Он резко проговорит: «Мне нужна не критика, а сердечное понимание. Критики мне хватает в институте».

Дверь ему открыла Надя.

В полутьме коридора она обняла его, прижалась щекой к его груди.

— Холодный, мокрый, дай пальто снять, что случилось? — спрашивал он.

— Неужели ты не слышал? Сталинград! Огромная победа. Немцы окружены. Пойдем, пойдем скорей.

Она помогла ему снять пальто и за руку потащила в комнаты.

— Сюда, сюда, мама в Толиной комнате.

Она раскрыла дверь. Людмила Николаевна сидела за Толиным столиком. Она медленно повернула к нему голову, торжественно и печально улыбнулась ему.

В этот вечер Штрум не сказал Людмиле о том, что произошло в институте.

Они сидели за Толиным столом, и Людмила Николаевна рисовала на листе бумаги схему окружения немцев в Сталинграде, объясняла Наде свой план военных действий.

А ночью у себя в комнате Штрум думал: «О господи, написать бы покаянное письмо, все ведь пишут в таких ситуациях».

22

Прошло несколько дней после появления статьи в стенгазете. Работа в лаборатории продолжалась по-прежнему. Штрум то впадал в уныние, то оживлялся, был деятелен, ходил по лаборатории, выколачивал быстрыми пальцами из подоконников и металлических кожухов свои любимые мелодии.

Он шутя говорил, что в институте, видимо, началась эпидемия близорукости, знакомые, сталкиваясь с ним нос к носу, проходят в задумчивости мимо, не здороваются; Гуревич, заметив издали Штрума, тоже принял задумчивый вид, перешел на другую сторону улицы, остановился у афиши.

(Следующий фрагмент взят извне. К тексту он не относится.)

-- ==== Sys2Proof/Machine/WakeOps.lean ====
section
/-! DEFINITION. Needs of domains and latching of wakes (spec/14_power_clocks_reset.md, R582, R594, R595). -/

namespace Sys2Proof.Machine
open Sys2Proof

/-- Domains that a domain needs directly (R582). -/
def Domain.needs : Domain → List Domain
  | .aon => []
  | .core => [.board]
  | .board => [.core]
  | .crypto => [.core, .board, .keys]
  | .hfa => [.core, .board, .plan]
  | .hfb => [.core, .board, .plan]
  | _ => [.core, .board]

/-- A list of domains with every need of them (R582, R583, R595). -/
def withNeeds (l : List Domain) : List Domain :=
  Domain.all.filter (fun d => l.contains d || l.any (fun e => e.needs.contains d))

/-- MAP register of a wake source (R594). -/
def wakeMap (src : Nat) : Fld :=
  [F.PWR_WAKE_MAP1_MAP, F.PWR_WAKE_MAP2_MAP, F.PWR_WAKE_MAP3_MAP, F.PWR_WAKE_MAP4_MAP, F.PWR_WAKE_MAP5_MAP,
    F.PWR_WAKE_MAP6_MAP, F.PWR_WAKE_MAP7_MAP].getD (src - 1) F.PWR_WAKE_MAP1_MAP

/-- Domains that a source names directly: its map, and for TALLY the banks (R594, R598). In SATELLITE role HOST stays OFF
(R4, R54). -/
def State.namedBy (s : State) (src : Nat) : List Domain :=
  Domain.all.filter (fun d =>
    (d != .aon && !(d == .host && s.sys.role == .satellite) && bit (2 * s.rd (wakeMap src)) d.num.val) || (src == 1 && s.pwr.tallyBanks.contains d))

/-- A source is latched (R594). -/
def State.latched (s : State) (src : Nat) : Bool := bit (2 * s.rd F.PWR_WAKE_LATCH_LATCHED) src

/-- Latched sources. -/
def State.latchedSources (s : State) : List Nat := (List.range 8).filter (fun i => 1 ≤ i && s.latched i)

/-- Domains of the latched wakes, needs included (R595). -/
def State.wakeDomains (s : State) : List Domain := withNeeds ((s.latchedSources.map s.namedBy).flatten)

/-- A request, a wake or a self-test run is in progress (R586, R620). -/
def State.pwrBusy (s : State) : Bool := s.pwr.run.isSome || s.test.bist.isSome

/-- A wake source fires: it latches while its enable is set (R594); a wake latched while a request or wake is in progress
will run as a replay (R595). -/
def State.fireWake (s : State) (src : Nat) (banks : List Domain) : State :=
  if bit (2 * s.rd F.PWR_WAKE_EN_EN) src then
    let v := s.rd F.PWR_WAKE_LATCH_LATCHED
    let s1 := s.wr F.PWR_WAKE_LATCH_LATCHED 0 (v ||| 2 ^ (src - 1))
    let s2 := { s1 with pwr := { s1.pwr with tallyBanks := banks ++ s1.pwr.tallyBanks } }
    if s.pwrBusy then { s2 with pwr := { s2.pwr with replay := true } } else s2
  else s

/-- A request to bring the domain ON is in progress (R275). -/
def State.comingOn (s : State) (d : Domain) : Bool :=
  s.wakeDomains.contains d || (match s.pwr.run with | some r => r.up.contains d || r.pos.contains d | none => false)

end Sys2Proof.Machine
end

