/-- Devices that a returned WALK should have listed and does not are missing once more, those of its side and those of a side
on which the head sends no WALK any more; missing twice they leave (R529). DESIGN CHOICE (log entry 34). -/
def State.walkMissing (s : State) (up : Bool) (serials : List Nat) : State :=
  let s1 := s.modRing (fun r => { r with devices := r.devices.map (fun d =>
    if (d.upSide == up || !s.headLinks.contains d.upSide) && !serials.contains d.serial then
      { d with missed := d.missed + 1 }
    else d) })
  let gone := s1.ring.devices.filter (fun d => decide (2 ≤ d.missed))
  forAll gone (fun (d : RingDevice) (s : State) =>
      s.raise .ringLeave unitRing (leBytes 2 d.serial ++ leBytes 1 d.hops))
    (s1.modRing (fun r => { r with devices := r.devices.filter (fun d => decide (d.missed < 2)) }))

/-- A RING_BREAK of a side (R531). -/
def State.raiseBreak (s : State) (dn : Bool) (serial : Nat) : State :=
  s.raise .ringBreak unitRing (leBytes 1 (b2n dn) ++ leBytes 2 serial)

/-- Serial of the last entry of a WALK: the head's own when no satellite has appended. -/
def lastSerial (own : Nat) (es : List (List Byte)) : Nat :=
  match es.getLast? with
  | some e => leNat (e.take 2)
  | none => own

/-- The first WALK returned after the ring has stopped being closed: one RING_BREAK for each side, with the last entry that
returned on that side (R531). DESIGN CHOICE (log entry 34). -/
def State.reportBreaks (s : State) : State :=
  let own := s.originSerial
  ((s.raiseBreak true (s.ring.lastDn.getD own)).raiseBreak false (s.ring.lastUp.getD own)).modRing (fun r =>
    { r with breakDue := false })

/-- The last entry that returned on a side. -/
def State.noteLast (s : State) (up : Bool) (es : List (List Byte)) : State :=
  let q := lastSerial s.originSerial es
  s.modRing (fun r => if up then { r with lastUp := some q } else { r with lastDn := some q, lastIdx := es.length - 1 })

/-- The ring is open: after a WALK of one side the breaks that are due are reported, else one that the reflecting device has
come nearer (R531). -/
def State.openShape (s : State) (up : Bool) (es : List (List Byte)) : State :=
  let s1 := s.noteLast up es
  if s.ring.breakDue then s1.reportBreaks
  else when (!up && decide (es.length - 1 < s.ring.lastIdx)) (fun s => s.raiseBreak true (s.ring.lastDn.getD s.originSerial)) s1

/-- A WALK that comes back unreflected closes the ring; a reflected one finds it open (R528, R531). -/
def State.walkShape (s : State) (w : WalkRun) (t : TokenRx) (es : List (List Byte)) : State :=
  if !bit (byteAt t.payload 4) 0 && t.up && !w.up then
    ((s.setF F.RING_STAT_CLOSED).modRing (fun r =>
      { r with wasClosed := true, breakDue := false, cntUp := 0, lastUp := none })).noteLast false es
  else (when (!w.up) (fun (s : State) => s.ringOpened) s).openShape w.up es

/-- The record of a RING_WALK whose WALKs have all returned (R532): the entries of the DOWN side, then of the UP side.
DESIGN CHOICE (log entry 34). -/
def State.walkRecord (s : State) (id : Nat) : State :=
  match s.txn? id with
  | some t =>
    if t.isRunning && !s.ring.walks.any (fun w => w.txn == some id) then
      let gs := s.ring.got.filter (fun g => g.txn == id)
      let es := ((gs.filter (fun g => !g.up)) ++ gs.filter (fun g => g.up)).map (·.entries)
      let hd : Nat × Nat := match gs.find? (fun g => !g.up), gs.head? with
        | some g, _ => (g.wno, g.flags)
        | none, some g => (g.wno, g.flags)
        | none, none => (0, 0)
      let body := es.flatten
      let s1 := s.emitAcc .result .ok unitRing t s.sys.timebase
        (leBytes 2 hd.1 ++ leBytes 1 (body.length / 4) ++ leBytes 1 hd.2 ++ body)
      (s1.modRing (fun r => { r with got := r.got.filter (fun g => g.txn != id) })).finish id .ok
    else s
  | none => s

/-- A WALK returns to the head (R528, R529, R531, R532). DESIGN CHOICE (log entry 34). -/
def State.walkHead (s : State) (w : WalkRun) (t : TokenRx) : State :=
  let es := walkEntries t.payload
  let ds := (es.zipIdx.map (fun p => deviceOf w.up p.2 p.1)).drop 1
  let s1 := (s.countToken.modRing (fun r => { r with walks := r.walks.erase w })).walkShape w t es
  let s2 := forAll ds (fun (d : RingDevice) (s : State) => s.walkDevice d) s1
  let s3 := s2.walkMissing w.up ((ds.filter (fun d => !bit d.eflags 0)).map (·.serial))
  let s4 := s3.modRing (fun r => if w.up then { r with cntUp := es.length } else { r with cntDn := es.length })
  let s5 := s4.wr F.RING_STAT_DEVICES 0 (s4.ring.cntDn + s4.ring.cntUp)
  onSome w.txn (fun (id : Nat) (s : State) =>
    (s.modRing (fun r => { r with got := r.got ++
      [⟨id, w.up, w.wno, byteAt t.payload 4, t.payload.drop 5⟩] })).walkRecord id) s5

/-- The WALK of the head that has come back: it returns reflected on the link it left on, or unreflected on the other. -/
def State.walkOf (s : State) (t : TokenRx) : Option WalkRun :=
  let back := if bit (byteAt t.payload 4) 0 then t.up else !t.up
  if leNat (t.payload.take 2) = s.originSerial then
    s.ring.walks.find? (fun w => w.wno == leNat ((t.payload.drop 2).take 2) && w.up == back)
  else none

/-- WALK_TOKEN (R526). -/
def execWalkToken (t : TokenRx) (s : State) : Out :=
  .next (
    if !(s.tokenIn t && t.type == 5) then s
    else if s.sys.role == .satellite then s.walkSatellite t
    else if !tokenGood t then s.setF F.RING_ERR_TOKEN_CRC
    else onSome (s.walkOf t) (fun w s => s.walkHead w t) s)

/-- WALK_TIMEOUT (R529, R532): the oldest WALK that left on a link is lost. -/
def execWalkTimeout (up : Bool) (s : State) : Out :=
  .next (onSome (s.ring.walks.find? (fun w => w.up == up)) (fun (w : WalkRun) (s : State) =>
    let s1 := (s.modRing (fun r => { r with walks := r.walks.erase w })).setF F.RING_ERR_WALK_LOST
    onSome w.txn (fun (id : Nat) (s : State) =>
      (s.modRing (fun r => { r with got := r.got.filter (fun g => g.txn != id) })).finish id .timeout) s1) s)

/-- WALK_ABSENCE_TIMEOUT (R527). -/
def execWalkAbsenceTimeout (s : State) : Out :=
  .next (if s.isOn .ring && s.sys.role == .satellite then s.wr F.RING_STAT_JOINED 0 0 else s)

/-! ### Ring descriptors (R532) -/

/-- A ring descriptor sends its token on the head's links. DESIGN CHOICE (log entry 34). -/
def State.ringDesc (s : State) (op type : Nat) (payload : Desc → List Byte) : State :=
  onSome (s.takeHead? unitRing op) (fun (t : Txn) (s : State) =>
    if s.headLinks.isEmpty then s.finish t.id .timeout
    else (s.originate s.headLinks type (payload t.desc)).finish t.id .ok) s

/-- RING_HALT (R532): TARGET, TFLAGS and SCOPE. -/
def execRingHalt (s : State) : Out := .next (s.ringDesc 1 2 (fun d => descBytes d 16 4))

/-- RING_RESUME (R532). -/
def execRingResume (s : State) : Out := .next (s.ringDesc 2 3 (fun d => descBytes d 16 4))

/-- RING_RESET (R532): TARGET and TFLAGS. -/
def execRingReset (s : State) : Out := .next (s.ringDesc 3 6 (fun d => descBytes d 16 3))

/-- RING_WALK (R532): a WALK at once; it is reported when it has returned. -/
def execRingWalk (s : State) : Out :=
  .next (onSome (s.takeHead? unitRing 4) (fun (t : Txn) (s : State) =>
    if s.headLinks.isEmpty then s.finish t.id .timeout
    else (s.run t.id).sendWalk s.headLinks (some t.id)) s)

end Sys2Proof.Machine
end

Штрум, наблюдая за его эволюциями, оглянулся, в этот же момент оглянулся Гуревич, и глаза их встретились. Гуревич сделал удивленный, обрадованный жест, стал кланяться. Все это было не так уж весело.

Свечин, встречая Штрума, здоровался с ним, тщательно шаркал ногой, но лицо его при этом становилось таким, словно он приветствовал посла недружественной державы.

Виктор Павлович вел счет — кто отвернулся, кто кивнул, кто поздоровался с ним за руку.

Приходя домой, он первым делом спрашивал у жены:

— Звонил кто-нибудь?

И Людмила отвечала обычно:

— Никто, если не считать Марьи Ивановны.

И, зная его обычный после этих ее слов вопрос, добавляла:

— От Мадьярова писем пока нет.

— Вот, понимаешь, — говорил он, — те, кто звонили каждый день, стали позванивать, а те, кто позванивал, вообще перестали звонить.

Ему казалось, что и дома к нему стали относиться по-иному. Однажды Надя прошла мимо отца, пившего чай, не поздоровавшись.

Штрум грубо крикнул ей:

— Почему не здороваешься? Я, по-твоему, предмет неодушевленный?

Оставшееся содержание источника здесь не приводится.